- Opening Delimiter -
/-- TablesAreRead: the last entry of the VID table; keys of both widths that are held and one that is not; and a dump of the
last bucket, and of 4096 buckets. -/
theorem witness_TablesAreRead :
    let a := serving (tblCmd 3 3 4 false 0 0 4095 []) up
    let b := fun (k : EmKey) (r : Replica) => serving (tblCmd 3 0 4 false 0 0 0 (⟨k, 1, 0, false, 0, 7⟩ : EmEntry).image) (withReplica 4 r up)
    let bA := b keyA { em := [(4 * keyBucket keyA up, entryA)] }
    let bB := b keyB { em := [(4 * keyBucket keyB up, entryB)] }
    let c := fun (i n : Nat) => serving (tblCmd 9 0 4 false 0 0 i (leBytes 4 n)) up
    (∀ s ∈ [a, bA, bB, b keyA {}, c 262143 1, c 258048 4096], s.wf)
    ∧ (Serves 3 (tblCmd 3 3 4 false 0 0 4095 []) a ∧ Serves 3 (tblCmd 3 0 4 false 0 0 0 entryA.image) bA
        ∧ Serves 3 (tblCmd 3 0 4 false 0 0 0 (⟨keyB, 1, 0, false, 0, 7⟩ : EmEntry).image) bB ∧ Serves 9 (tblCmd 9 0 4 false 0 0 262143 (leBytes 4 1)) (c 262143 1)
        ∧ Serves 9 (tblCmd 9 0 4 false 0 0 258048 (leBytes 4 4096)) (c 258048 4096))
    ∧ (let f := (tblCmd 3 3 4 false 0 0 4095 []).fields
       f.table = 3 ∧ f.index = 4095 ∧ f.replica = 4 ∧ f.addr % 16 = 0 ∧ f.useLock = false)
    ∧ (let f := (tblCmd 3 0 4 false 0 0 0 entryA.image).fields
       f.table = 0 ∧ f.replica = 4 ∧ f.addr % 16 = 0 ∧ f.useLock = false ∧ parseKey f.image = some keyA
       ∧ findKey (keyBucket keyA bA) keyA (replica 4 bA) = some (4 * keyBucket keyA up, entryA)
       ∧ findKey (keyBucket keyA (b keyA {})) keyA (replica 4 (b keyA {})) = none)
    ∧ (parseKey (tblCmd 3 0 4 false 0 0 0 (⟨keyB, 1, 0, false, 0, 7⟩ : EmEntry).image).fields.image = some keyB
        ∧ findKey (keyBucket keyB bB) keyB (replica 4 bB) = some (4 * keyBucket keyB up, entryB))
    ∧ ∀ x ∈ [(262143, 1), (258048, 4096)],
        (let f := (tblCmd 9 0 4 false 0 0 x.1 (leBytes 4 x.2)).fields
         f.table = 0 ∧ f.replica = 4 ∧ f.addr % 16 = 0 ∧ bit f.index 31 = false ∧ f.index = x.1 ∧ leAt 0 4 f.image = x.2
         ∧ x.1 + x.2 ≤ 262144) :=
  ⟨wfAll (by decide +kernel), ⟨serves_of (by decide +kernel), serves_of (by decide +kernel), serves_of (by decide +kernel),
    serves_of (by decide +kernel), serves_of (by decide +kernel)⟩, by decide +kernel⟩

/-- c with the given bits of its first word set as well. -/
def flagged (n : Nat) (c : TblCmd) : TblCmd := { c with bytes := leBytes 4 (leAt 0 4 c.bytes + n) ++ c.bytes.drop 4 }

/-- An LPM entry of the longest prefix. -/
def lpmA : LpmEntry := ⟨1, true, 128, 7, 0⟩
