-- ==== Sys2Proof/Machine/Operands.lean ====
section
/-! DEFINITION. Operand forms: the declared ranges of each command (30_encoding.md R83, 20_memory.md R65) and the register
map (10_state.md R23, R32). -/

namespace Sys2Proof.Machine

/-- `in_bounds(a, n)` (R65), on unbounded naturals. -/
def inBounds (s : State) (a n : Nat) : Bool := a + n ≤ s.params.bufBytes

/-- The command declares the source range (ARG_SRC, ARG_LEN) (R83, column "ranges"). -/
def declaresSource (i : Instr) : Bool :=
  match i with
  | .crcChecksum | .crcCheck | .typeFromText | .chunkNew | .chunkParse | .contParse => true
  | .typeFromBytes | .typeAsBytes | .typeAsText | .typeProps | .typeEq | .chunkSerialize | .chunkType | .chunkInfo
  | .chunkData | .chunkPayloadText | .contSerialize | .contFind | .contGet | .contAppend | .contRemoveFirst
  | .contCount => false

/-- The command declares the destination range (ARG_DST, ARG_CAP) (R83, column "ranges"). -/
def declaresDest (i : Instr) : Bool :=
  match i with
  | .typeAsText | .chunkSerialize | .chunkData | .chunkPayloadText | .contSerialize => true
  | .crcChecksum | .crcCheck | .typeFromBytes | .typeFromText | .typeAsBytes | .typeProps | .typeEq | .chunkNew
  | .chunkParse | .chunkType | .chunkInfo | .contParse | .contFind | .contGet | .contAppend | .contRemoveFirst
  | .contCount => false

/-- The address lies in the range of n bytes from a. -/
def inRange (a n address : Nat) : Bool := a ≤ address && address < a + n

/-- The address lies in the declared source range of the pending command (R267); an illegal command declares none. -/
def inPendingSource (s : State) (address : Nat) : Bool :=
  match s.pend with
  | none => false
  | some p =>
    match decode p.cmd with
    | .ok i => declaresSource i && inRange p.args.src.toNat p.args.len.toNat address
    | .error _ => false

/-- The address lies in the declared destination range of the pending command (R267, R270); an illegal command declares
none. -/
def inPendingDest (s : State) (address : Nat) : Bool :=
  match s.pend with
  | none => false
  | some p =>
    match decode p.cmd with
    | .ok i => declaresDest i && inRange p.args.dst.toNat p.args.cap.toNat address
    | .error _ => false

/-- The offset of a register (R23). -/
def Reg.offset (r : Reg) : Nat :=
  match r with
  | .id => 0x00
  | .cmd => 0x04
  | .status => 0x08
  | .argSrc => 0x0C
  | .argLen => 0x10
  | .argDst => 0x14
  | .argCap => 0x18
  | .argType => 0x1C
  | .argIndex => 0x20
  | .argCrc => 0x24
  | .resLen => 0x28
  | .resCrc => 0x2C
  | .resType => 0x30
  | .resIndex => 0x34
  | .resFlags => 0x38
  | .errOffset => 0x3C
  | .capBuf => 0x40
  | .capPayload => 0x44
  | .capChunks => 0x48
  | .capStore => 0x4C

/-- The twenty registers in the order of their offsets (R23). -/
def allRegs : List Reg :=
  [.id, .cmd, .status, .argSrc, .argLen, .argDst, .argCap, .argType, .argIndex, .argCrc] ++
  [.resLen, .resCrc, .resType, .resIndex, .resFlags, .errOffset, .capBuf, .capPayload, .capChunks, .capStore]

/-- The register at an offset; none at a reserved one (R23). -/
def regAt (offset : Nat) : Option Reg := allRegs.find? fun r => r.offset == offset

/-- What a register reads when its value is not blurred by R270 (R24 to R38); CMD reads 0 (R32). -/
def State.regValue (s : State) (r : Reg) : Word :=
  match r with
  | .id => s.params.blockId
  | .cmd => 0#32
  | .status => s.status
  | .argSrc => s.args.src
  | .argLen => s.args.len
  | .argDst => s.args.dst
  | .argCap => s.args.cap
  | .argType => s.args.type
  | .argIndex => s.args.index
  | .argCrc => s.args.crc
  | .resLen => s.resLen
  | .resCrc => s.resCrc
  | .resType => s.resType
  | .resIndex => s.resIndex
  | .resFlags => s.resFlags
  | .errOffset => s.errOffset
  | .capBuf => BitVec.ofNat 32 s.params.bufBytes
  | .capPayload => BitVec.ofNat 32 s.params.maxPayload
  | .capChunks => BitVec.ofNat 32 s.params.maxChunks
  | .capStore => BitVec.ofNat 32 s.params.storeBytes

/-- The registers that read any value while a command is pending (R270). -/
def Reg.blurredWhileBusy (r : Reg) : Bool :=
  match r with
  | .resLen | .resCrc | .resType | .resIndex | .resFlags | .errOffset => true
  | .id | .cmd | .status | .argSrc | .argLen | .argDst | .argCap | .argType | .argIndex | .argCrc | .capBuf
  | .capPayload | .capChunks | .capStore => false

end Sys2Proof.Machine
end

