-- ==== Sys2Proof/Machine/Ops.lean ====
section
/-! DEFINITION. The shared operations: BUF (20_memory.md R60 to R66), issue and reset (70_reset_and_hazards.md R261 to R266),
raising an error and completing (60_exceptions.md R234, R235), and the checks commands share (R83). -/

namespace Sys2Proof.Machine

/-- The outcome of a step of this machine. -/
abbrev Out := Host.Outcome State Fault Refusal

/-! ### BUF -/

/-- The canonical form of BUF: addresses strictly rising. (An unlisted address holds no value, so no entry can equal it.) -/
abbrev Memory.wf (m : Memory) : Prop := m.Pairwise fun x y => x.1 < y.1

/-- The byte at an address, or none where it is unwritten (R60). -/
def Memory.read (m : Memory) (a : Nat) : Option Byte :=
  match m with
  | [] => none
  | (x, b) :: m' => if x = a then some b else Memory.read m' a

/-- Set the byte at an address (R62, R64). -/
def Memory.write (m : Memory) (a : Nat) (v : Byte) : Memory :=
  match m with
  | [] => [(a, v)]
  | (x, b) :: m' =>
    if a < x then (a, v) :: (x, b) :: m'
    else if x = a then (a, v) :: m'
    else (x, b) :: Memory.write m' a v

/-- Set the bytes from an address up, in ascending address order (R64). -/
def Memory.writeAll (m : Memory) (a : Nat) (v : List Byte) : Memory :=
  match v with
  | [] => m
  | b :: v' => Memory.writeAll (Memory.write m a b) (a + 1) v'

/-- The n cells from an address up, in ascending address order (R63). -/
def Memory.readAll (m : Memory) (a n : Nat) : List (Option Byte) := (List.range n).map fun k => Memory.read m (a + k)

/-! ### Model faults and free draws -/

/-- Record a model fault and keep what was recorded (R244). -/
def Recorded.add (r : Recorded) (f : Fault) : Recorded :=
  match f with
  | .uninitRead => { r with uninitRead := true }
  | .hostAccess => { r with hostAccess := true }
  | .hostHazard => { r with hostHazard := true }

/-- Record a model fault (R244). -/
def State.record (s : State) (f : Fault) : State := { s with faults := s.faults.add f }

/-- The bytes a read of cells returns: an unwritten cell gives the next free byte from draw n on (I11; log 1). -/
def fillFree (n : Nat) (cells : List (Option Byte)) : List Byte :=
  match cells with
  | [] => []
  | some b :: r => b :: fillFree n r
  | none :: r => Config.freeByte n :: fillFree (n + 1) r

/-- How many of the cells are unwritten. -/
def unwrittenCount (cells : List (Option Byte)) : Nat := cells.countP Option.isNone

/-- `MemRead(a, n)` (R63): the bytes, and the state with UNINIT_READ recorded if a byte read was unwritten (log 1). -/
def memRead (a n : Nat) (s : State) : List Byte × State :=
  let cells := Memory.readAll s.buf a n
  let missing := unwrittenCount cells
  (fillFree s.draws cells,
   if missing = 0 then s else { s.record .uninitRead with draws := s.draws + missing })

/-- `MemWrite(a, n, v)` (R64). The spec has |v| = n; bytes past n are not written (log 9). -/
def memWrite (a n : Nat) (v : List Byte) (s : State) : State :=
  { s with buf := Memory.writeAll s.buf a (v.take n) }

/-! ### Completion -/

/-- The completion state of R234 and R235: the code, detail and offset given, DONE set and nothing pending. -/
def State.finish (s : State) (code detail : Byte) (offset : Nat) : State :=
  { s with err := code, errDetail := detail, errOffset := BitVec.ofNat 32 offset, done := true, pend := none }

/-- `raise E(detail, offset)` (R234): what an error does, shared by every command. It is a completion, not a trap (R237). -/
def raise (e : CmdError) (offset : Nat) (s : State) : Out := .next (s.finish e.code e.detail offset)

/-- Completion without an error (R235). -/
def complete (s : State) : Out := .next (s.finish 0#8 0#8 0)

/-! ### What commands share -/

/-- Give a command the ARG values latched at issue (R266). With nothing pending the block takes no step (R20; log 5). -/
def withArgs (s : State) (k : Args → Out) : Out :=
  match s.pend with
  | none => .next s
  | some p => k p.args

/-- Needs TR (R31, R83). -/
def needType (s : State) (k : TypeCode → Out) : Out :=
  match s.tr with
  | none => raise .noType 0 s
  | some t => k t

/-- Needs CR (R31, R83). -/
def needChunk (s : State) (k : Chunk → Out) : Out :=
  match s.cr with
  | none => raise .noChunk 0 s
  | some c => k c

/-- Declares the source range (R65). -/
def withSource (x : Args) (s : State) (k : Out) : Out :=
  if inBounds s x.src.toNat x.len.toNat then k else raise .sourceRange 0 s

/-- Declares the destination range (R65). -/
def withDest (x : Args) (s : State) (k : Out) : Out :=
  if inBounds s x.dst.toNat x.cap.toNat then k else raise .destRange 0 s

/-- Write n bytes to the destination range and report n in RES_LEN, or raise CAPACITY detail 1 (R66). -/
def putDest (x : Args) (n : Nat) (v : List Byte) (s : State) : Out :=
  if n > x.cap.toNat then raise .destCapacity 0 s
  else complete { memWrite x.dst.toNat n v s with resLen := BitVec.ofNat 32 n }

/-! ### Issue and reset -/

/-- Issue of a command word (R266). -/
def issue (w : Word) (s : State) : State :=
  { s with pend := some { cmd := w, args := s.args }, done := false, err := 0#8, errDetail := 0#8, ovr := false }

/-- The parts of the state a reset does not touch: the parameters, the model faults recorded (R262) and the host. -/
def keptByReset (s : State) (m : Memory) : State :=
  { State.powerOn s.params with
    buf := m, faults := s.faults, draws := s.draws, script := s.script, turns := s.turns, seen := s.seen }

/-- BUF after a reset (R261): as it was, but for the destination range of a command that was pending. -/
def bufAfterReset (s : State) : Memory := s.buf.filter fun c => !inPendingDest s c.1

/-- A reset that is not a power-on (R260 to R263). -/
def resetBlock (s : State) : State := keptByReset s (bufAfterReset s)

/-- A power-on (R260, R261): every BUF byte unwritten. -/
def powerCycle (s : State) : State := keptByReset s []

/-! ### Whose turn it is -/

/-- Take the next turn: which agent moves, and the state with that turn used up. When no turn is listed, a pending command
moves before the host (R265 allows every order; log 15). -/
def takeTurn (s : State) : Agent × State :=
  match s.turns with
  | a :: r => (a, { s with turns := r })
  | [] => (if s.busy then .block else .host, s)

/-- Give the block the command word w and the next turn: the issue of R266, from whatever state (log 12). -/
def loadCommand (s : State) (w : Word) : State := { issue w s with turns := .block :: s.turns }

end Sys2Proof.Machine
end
- Closing Delimiter -
_EXERCISE GOAL_
Going through the records above, state how many lines carry "kernel", with no other text.

_EXERCISE SOLUTION_
2